### Assignment
The answer must be every line of the records below that contains the word "outLen", copied out.

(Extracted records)
/-- Dispatched packets of some classes whose effect has not begun are answered. -/
def State.abortPackets (classes : List Nat) (s : State) : State :=
  s.queues.foldl
    (fun s p =>
      let q : QId := BitVec.ofNat 14 p.1
      (p.2.inflight.filter fun f => match f.stage with
        | .dispatched _ => !f.running && classes.contains (f.pkt.opcode.toNat / 256) | _ => false).foldl
        (fun s f => s.postReply { f.refusal q stTamperAbort with
          cycles := if (opInfo f.pkt.opcode).any (·.fast) then 22 else 24, unit := match f.stage with | .dispatched u => u | _ => 0xFF }) s) s

/-- Every key operation is aborted (R325). -/
def State.abortKeyOps (s : State) : State :=
  let s := ((List.range 8).foldl State.abortJobsOf s).dropParked stTamperAbort (fun _ => true) true
  ((s.dropWrites GenWrite.keyed).abortTaken GenWrite.keyed).abortPackets [7]

/-- Under SCOUR the MSS is held in reset until the response completes (R326). -/
def rkMssTamper : Nat := 10
def State.holdMss (s : State) : State :=
  let s := s.resetMss rkMssTamper
  { s with mss := { s.mss with st := .down } }

/-- Under STRIP the other units stop: verify jobs, the seal pipeline, the digest unit, the card slot (R326). -/
def State.stopUnits (s : State) : State :=
  let s := ((List.range 32).foldl (fun s n => s.abortJobsOf (8 + n)) s).dropParked stTamperAbort (fun _ => true) false
  let runs := s.sl.runs
  let digs := s.dig.runs
  let s := { s with sl := { s.sl with runs := [], pipe := [], fills := [] }, dig := { s.dig with runs := [] } }
  let s := runs.foldl (fun s r => s.failRun r stTamperAbort) s
  let s := digs.foldl (fun s r => s.postReply (r.h.fail stTamperAbort r.h.cycles.toNat)) s
  let restores (g : GenWrite) : Bool := !g.keyed
  let s := ((s.dropWrites restores).abortTaken restores).abortPackets [4, 6]
  ((s.sync 14).sync 17).writeDue.endCardOp stTamperAbort

/-! ## Erasures (R326, R327, R336, R337) -/

/-- A Skein port's link key is erased and it goes down as in a link failure. -/
def State.dropLink (s : State) (w : Port) : State := if (s.port w).st = .down then s else linkFailureEvent w s

/-- A spindle with its operand memory and entropy buffer erased. -/
def Spindle.erased (p : Spindle) : Spindle :=
  { p with lane := clearLane, out := Vector.replicate 4 0, keyOp := 0, ent := [] }

/-- The working secrets are erased; slot 1 goes last. -/
def State.eraseSecrets (s : State) : State :=
  let s := { s with
    ks := { s.ks with
      slots := s.ks.slots.keep (fun n _ => n == 1), dmks := [], root := 0, seeded := false, outputs := 0, archiveLoaded := false }
    spn := { s.spn with sp := s.spn.sp.map Spindle.erased }
    sl := { s.sl with ctxs := [], cache := [], evicted := [], fills := [], runs := [], pipe := [], holdBusy := 0, key := 0, restoring := [] }
    dig := { s.dig with runs := [], ctxs := Vector.replicate 64 closedDig } }
  (s.dropLink .east).dropLink .west

/-- SCOUR erases the BBRAM root shares and the mnonce and rewrites the canary. -/
def State.eraseShares (s : State) : State :=
  { s with ks := { s.ks with shares := [], mnonce := none }, tmp := { s.tmp with canary := .scoured } }

/-- The event store keeps 8 records; later events only raise the count (R336). -/
def State.storeEvent (src : BitVec 5) (resp : Nat) (detail : Byte) (backup : Bool) (s : State) : State :=
  let flags := backup.toNat + 2 * (!backup && !s.gctl.ready).toNat + 4 * s.asleep.toNat
  let r : Bytes := [src.setWidth 8, BitVec.ofNat 8 resp, detail, BitVec.ofNat 8 flags] ++ leBytes 4 s.tmp.aotCount.toNat ++
    leBytes 4 s.gctl.time.toNat ++ zeros 4
  if s.tmp.store.length < 8 then { s with tmp := { s.tmp with store := s.tmp.store ++ [BitVec.ofNat 128 (leNat r)] } }
  else { s with tmp := { s.tmp with overflow := satAdd s.tmp.overflow 1 } }

/-! ## A response (R323 to R327, R334) -/

/-- The tamper record: the device-wide flags, and the open group closed as at a boundary (R327). -/
def State.tamperRecord (s : State) : State :=
  let scour := decide (s.tmp.level.toNat = 3)
  let s := if scour && !s.led.scour then s.groupMark else s
  let s := { s with led := { s.led with
    strip := true, scour := s.led.scour || scour, applied := s.led.applied && !(scour && !s.led.scour), group := { s.led.group with force := true } } }
  let s := s.closeGroup
  if s.led.pools.isEmpty then s else s.raise evFrozen

/-- A handover pauses at its next step, or goes on (R345). -/
def State.pauseHandover (on : Bool) (s : State) : State :=
  match s.mss.ho with
  | some k => { s with mss := { s.mss with ho := some { k with paused := on } } }
  | none => s
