-- ==== Sys2Proof/Safety.lean ====
section
/-! DEFINITION. The terms the claims use: a command that completes, a packet that runs on its host queue, what has been sent and
how a packet was answered, and the invariants every step keeps. -/

namespace Sys2Proof

open Sys2Proof.Machine

/-- The data a command reads: exactly `data_len` bytes (R49). -/
def Cmd.bytes (c : Cmd) : Bytes := slice c.data 0 c.pkt.dataLen.toNat

/-- The pool that handle_a names. -/
def Cmd.poolA (c : Cmd) : PoolId := BitVec.ofNat 16 (hIndex c.pkt.handleA)

/-- The spindle on which a row of the spindle's instruction set runs; none for every other command. -/
def Instr.program : Instr → Option (BitVec 6)
  | .spindleNop sp _ _ _ _ | .add sp _ _ _ _ | .addc sp _ _ _ _ | .sub sp _ _ _ _ | .subc sp _ _ _ _ | .cmp sp _ _ _ _
  | .sel sp _ _ _ _ | .and sp _ _ _ _ | .or sp _ _ _ _ | .xor sp _ _ _ _ | .fsr sp _ _ _ _ | .bit sp _ _ _ _
  | .mov sp _ _ _ _ | .clr sp _ _ _ _ | .ldi sp _ _ | .outw sp _ _ _ _ | .mul sp _ _ _ _ | .mac sp _ _ _ _
  | .mull sp _ _ _ _ | .macl sp _ _ _ _ | .accld sp _ _ _ _ | .accadd sp _ _ _ _ | .accsh sp _ _ _ _
  | .acclo sp _ _ _ _ | .acchi sp _ _ _ _ | .accx sp _ _ _ _ | .setlc sp _ _ | .loop sp _ _ | .setix sp _ _
  | .addix sp _ _ | .jmp sp _ _ | .call sp _ _ | .ret sp _ _ | .halt sp _ _ | .rnd sp _ _ _ _ | .key sp _ _ _ _
  | .spindleUndefinedCode sp _ => some sp
  | _ => none

end Sys2Proof

namespace Sys2Proof.Machine

/-- The command answers a next state, of which `P` holds. -/
def Completes (i : Instr) (s : State) (P : State → Prop) : Prop := ∃ t, exec i s = .next t ∧ P t

/-- Everything sent out since reset, with what D3hot still holds back (R25). -/
def State.sent (s : State) : List Posted := s.posted ++ s.gctl.d3held

/-- The packet of a row runs: `f` is in flight on the command's queue and dispatched, its turn has come (R45, R57), its
unit can take it (R132, R179), and for a packet that the MSS carries out the MSS is free (R349). Every check of R46 and R47 lies behind it. -/
structure Runs (op : BitVec 16) (sub : Option Byte) (c : Cmd) (s : State) (f : Fetched) : Prop where
  host : c.via = .host
  live : (s.queue c.q).st ≠ .absent
  ready : (s.queue c.q).ready (rowPacket op sub c.pkt) = some f
  turn : (s.queue c.q).ringTurn f = true
  taken : s.holdsBack (rowPacket op sub c.pkt) = false
  fresh : s.taken c.q (rowPacket op sub c.pkt) = none
  mss : forMss op = true → s.mss.st = .running ∧ s.mss.running = none

/-- The context in which the packet of a row runs. -/
def State.ctxRun (op : BitVec 16) (sub : Option Byte) (c : Cmd) (f : Fetched) (s : State) : Ctx :=
  s.ctxOf c (rowPacket op sub c.pkt) f

/-- The state in which its effect begins: the packet runs, a lock of its queue that it touches has its lease restarted (R86), and the
MSS has taken it where the MSS carries it out. -/
def State.begun (op : BitVec 16) (sub : Option Byte) (c : Cmd) (f : Fetched) (s : State) : State :=
  let s' := (s.setFetched c.q { f with running := true }).touchLock c.q (rowPacket op sub c.pkt)
  if forMss op then { s' with mss := { s'.mss with running := some (.host, (s.ctxRun op sub c f).c), begun := true } } else s'

/-- The packet's reply was posted to the completion slot reserved for it, with its tag, a status and an inline_result (R35,
R51). -/
def State.answers (t : State) (q : QId) (f : Fetched) (st : BitVec 16) (inl : BitVec 64) : Prop :=
  ∃ r : Reply, Posted.reply q f.slot r ∈ t.sent ∧ r.tag = f.pkt.tag ∧ r.status = st ∧ r.inl = inl ∧ r.phase = f.phase

/-- The packet's reply with `STATUS_OK` waits for the durability of the open commit group (R21, R94). -/
def State.answersDurable (t : State) (q : QId) (f : Fetched) (inl : BitVec 64) : Prop :=
  ∃ h : Held, After.reply h ∈ t.led.group.after ∧ h.q = q ∧ h.id = f.id ∧ h.tag = f.pkt.tag ∧ h.status = 0 ∧ h.inl = inl

/-- From `s` to `t`, the write of a generation-table entry joins the requests for the commit unit, and the packet's reply with
`STATUS_OK`, an inline_result and a result cut to `out_len` waits for its durability (R228). -/
def State.writesEntry (s t : State) (c : Cmd) (f : Fetched) (e : Nat) (val : GenEntry) (check : Option (BitVec 32)) (what : GenThen)
    (inl : BitVec 64) (out : Bytes) : Prop :=
  ∃ h : Held,
    t.kp.queue = s.kp.queue ++ [.gen { entry := e, val, check, what, after := [.reply h] }] ∧ h.q = c.q ∧ h.id = f.id ∧
    h.tag = f.pkt.tag ∧ h.status = 0 ∧ h.inl = inl ∧
    h.write = (if out = [] then none else some (c.pkt.outPtr, out.take c.pkt.outLen.toNat))

/-- The packet of a row runs on the side-band or the service port: the MSS is up and free, and the checks of the port and of R47 pass
(R348, R349, R354). -/
structure RunsSide (op : BitVec 16) (sub : Option Byte) (c : Cmd) (s : State) : Prop where
  side : c.via ≠ .host
  up : s.mss.st = .running ∨ s.mss.st = .romOnly
  free : s.mss.running = none
  judged : s.judgeSide (rowPacket op sub c.pkt) c.via = none

/-- A command of the side-band or the service port was answered there with its tag, a status, an inline_result and a result cut to
`out_len` (R351, R352). -/
def State.sideAnswers (t : State) (c : Cmd) (st : BitVec 16) (inl : BitVec 64) (out : Bytes) : Prop :=
  ∃ h : Held, h.tag = c.pkt.tag ∧ h.status = st ∧ h.inl = inl ∧ (h.write.map Prod.snd).getD [] = out.take c.pkt.outLen.toNat ∧
    match c.via with
    | .host => False
    | .smbus => Posted.smbus (smbusReply h) ∈ t.posted
    | .spi =>
      t.mss.spiOut = some (spiFrame 0x81 ((h.reply Config.sidePhase).bytes ++ (h.write.map Prod.snd).getD []))

/-- A flash record of `n` payload bytes is appended to an area at once: no frame is being written or waits, and the append sector has
room (R304). -/
def State.flashTakes (s : State) (a : FlashArea) (n : Nat) : Prop :=
  s.kp.frame = none ∧ s.kp.frames = [] ∧ (s.kp.area a).fits (frameLen n) = true

/-- Ten counters moved by a vector of deltas (R68). -/
def Totals.movedBy (d : Delta) (t t' : Totals) : Prop :=
  (t'.l : Int) = t.l + d.l ∧ (t'.m : Int) = t.m + d.m ∧ (t'.a : Int) = t.a + d.a ∧ (t'.r : Int) = t.r + d.r ∧
  (t'.i : Int) = t.i + d.i ∧ (t'.s : Int) = t.s + d.s ∧ (t'.v : Int) = t.v + d.v ∧ (t'.t : Int) = t.t + d.t ∧
  (t'.x : Int) = t.x + d.x ∧ (t'.w : Int) = t.w + d.w

/-- From `s` to `t`, a pool's counters and the live totals moved by the same deltas, the rest of the pool's record changed by `f`
only, and no other pool changed (R68). -/
def State.poolMoved (s t : State) (n : PoolId) (d : Delta) (f : Pool → Pool) : Prop :=
  ∃ p tot, s.pool n = some p ∧ t.pool n = some (f (p.withTotals tot)) ∧ p.totals.movedBy d tot ∧ tot.sound = true ∧
    s.led.live.movedBy d t.led.live ∧ ∀ m, m ≠ n → t.pool m = s.pool m

/-- The checker lets a change of a pool through: it holds before and after, and no counter leaves its range (R68). -/
def State.checkerPasses (s : State) (n : PoolId) (d : Delta) : Prop :=
  ∃ p, s.pool n = some p ∧ (checked d p.totals s.led.live).isSome = true

/-- A key slot serves a use: it passes every check of a read of it and its usage mask permits the use (R221, R224). -/
def State.slotServes (s : State) (n bit : Nat) (k : Slot) : Prop := (s.useSlot n bit).2 = .ok k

### Response
    h.write = (if out = [] then none else some (c.pkt.outPtr, out.take c.pkt.outLen.toNat))
  ∃ h : Held, h.tag = c.pkt.tag ∧ h.status = st ∧ h.inl = inl ∧ (h.write.map Prod.snd).getD [] = out.take c.pkt.outLen.toNat ∧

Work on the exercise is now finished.